Zaznaczyła, że „źródło pochodzenia nagrań, a tym samym autorstwo, które nadawca ma obowiązek wykazać, pozostają nieznane dyrekcji Programu Trzeciego”. - Mogą pochodzić z archiwów nadawcy lub zasobów prywatnych. Dyrekcja Trójki nie otrzymała informacji od autora programu, czy wszystkie osoby, których głosy zostały użyte w audycji, wyraziły na to zgodę - zwłaszcza odnosząc się do tematyki i kontekstu prezentowanego na antenie - wyliczyła.

W Polskim Radiu obecnie trwa wyjaśnianie sytuacji w audycji Margańskiego.

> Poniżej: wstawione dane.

-- ==== Sys2Proof/Machine/Operands.lean ====
section
/-! DEFINITION. The operand forms of the commands: the indexes a frame carries, with their range tests, the
clamping of numeric fields (R150, spec 00_scope 0.11), the codes of the named values, and the
fields of the response payloads. -/

namespace Sys2Proof.Machine

/-! ### Indexes -/

/-- A head index: 0 for A, 1 for B, none above (R48). -/
def headOf (i : Byte) : Option Head :=
  match i.toNat with
  | 0 => some .a
  | 1 => some .b
  | _ => none

/-- An index below `n`, or none (R130, R37, R152). -/
def indexBelow (n : Nat) (i : Byte) : Option (Fin n) := if h : i.toNat < n then some ⟨i.toNat, h⟩ else none

/-- An index of READ_BIN: bins 0 to 11, 12 for CR, 13 for PG (R134). -/
def chuteOf (i : Byte) : Option Chute :=
  if h : i.toNat < 12 then some (.gate ⟨i.toNat, h⟩)
  else if i.toNat = 12 then some .checkReturn
  else if i.toNat = 13 then some .purge
  else none

/-- An overflow gate: 0 to 11, or 0xFF for none; any other value is out of range (R152). -/
def overflowOf (i : Byte) : Option (Option (Fin 12)) :=
  if h : i.toNat < 12 then some (some ⟨i.toNat, h⟩) else if i = 0xFF#8 then some none else none

/-- A measure-mode code (R151). -/
def modeOf (i : Byte) : Option MeasureMode :=
  match i.toNat with
  | 0 => some .singleA
  | 1 => some .singleB
  | 2 => some .confirm
  | _ => none

/-- A policy code (R151). -/
def policyOf (i : Byte) : Option Policy :=
  match i.toNat with
  | 0 => some .same
  | 1 => some .alternate
  | _ => none

/-! ### Clamping -/

/-- A numeric field brought to the nearer end of its range (spec 00_scope 0.11). -/
def clampNat (lo hi x : Nat) : Nat := max lo (min hi x)

def clampSigned (lo hi x : Int) : Int := max lo (min hi x)

/-- A two-bit code clamped to 3 (R60, R151). -/
def clampCode (x : Byte) : Fin 4 := ⟨min x.toNat 3, by omega⟩

/-! ### Codes -/

def headCode : Head → Nat
  | .a => 0
  | .b => 1

def DialState.code : DialState → Nat
  | .idle => 0
  | .dwell => 1
  | .held => 2
  | .moving => 3
  | .jammed => 4
  | .estopped => 5

def HeadState.code : HeadState → Nat
  | .out _ => 0
  | .probing => 1
  | .ready => 2
  | .measuring => 3

/-- The out reason as READ_HEAD gives it; 0 when the head is not OUT (R65). -/
def HeadState.reasonCode : HeadState → Nat
  | .out .host => 1
  | .out .lost => 2
  | .out .drift => 3
  | .out .incapable => 4
  | .out .reset => 5
  | _ => 0

def MeasureMode.code : MeasureMode → Nat
  | .singleA => 0
  | .singleB => 1
  | .confirm => 2

def Policy.code : Policy → Nat
  | .same => 0
  | .alternate => 1

def LotState.code : LotState → Nat
  | .noLot => 0
  | .open_ => 1
  | .draining => 2

def EjectorState.code : EjectorState → Nat
  | .idle => 0
  | .fired _ _ => 1
  | .settling => 2

/-- The offset of the station at which a record is EJECTING (R19, READ_POCKET payload). -/
def Ejecting.chute : Ejecting → Chute
  | .gate g => .gate g
  | .checkReturn => .checkReturn
  | .purge _ => .purge

/-! ### Payload fields -/

/-- One byte. -/
def byte1 (n : Nat) : List Byte := [BitVec.ofNat 8 n]

/-- A signed field of `k` bytes in two's complement, most significant first (spec 00_scope 0.10). -/
def signedBE (k : Nat) (x : Int) : List Byte := bytesBE k (BitVec.ofInt (8 * k) x).toNat

/-- A set of bits written bit 0 first. -/
def packBits : List Bool → Nat
  | [] => 0
  | b :: bs => b.toNat + 2 * packBits bs

end Sys2Proof.Machine
end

Dziennikarz powiedział nam, że dyrektor Trójki zaprosił go na spotkanie w czwartek przed południem. - Nie jestem w stanie tam pójść, muszę chyba wziąć urlop na żądanie. Od dwóch lat jestem w trakcie leczenia farmakologicznego - stwierdził.
- Celem spotkania miało być wyjaśnienie, z jakiego powodu zamiast zaplanowanej audycji muzycznej, pojawiła się nagle audycja słowna - przekazała nam rzeczniczka Polskiego Radia.
Zapowiedziała, że dyrekcja Trójki „rozważy wprowadzenie dodatkowych rozwiązań w redakcji, które pozwolą zapobiec narażaniu publicznego nadawcy na ryzyko naruszania ustawy o radiofonii i telewizji”. - Kwestie te zostaną omówione z red. Margańskim, w momencie, w którym pojawi się w pracy - dodała.
##NEWS https://www.wirtualnemedia.pl/polskie-radio-ile-zarabia-pracownik-praca-dodatek-swieta-koniec-agnieszka-kaminska,7169457346934401a ##

Od sierpnia do października br. Trójka miała 1,8 proc. udziału w rynku słuchalności, o 0,2 pkt proc. mniej niż rok wcześniej (według badania Radio Track Kantar Polska).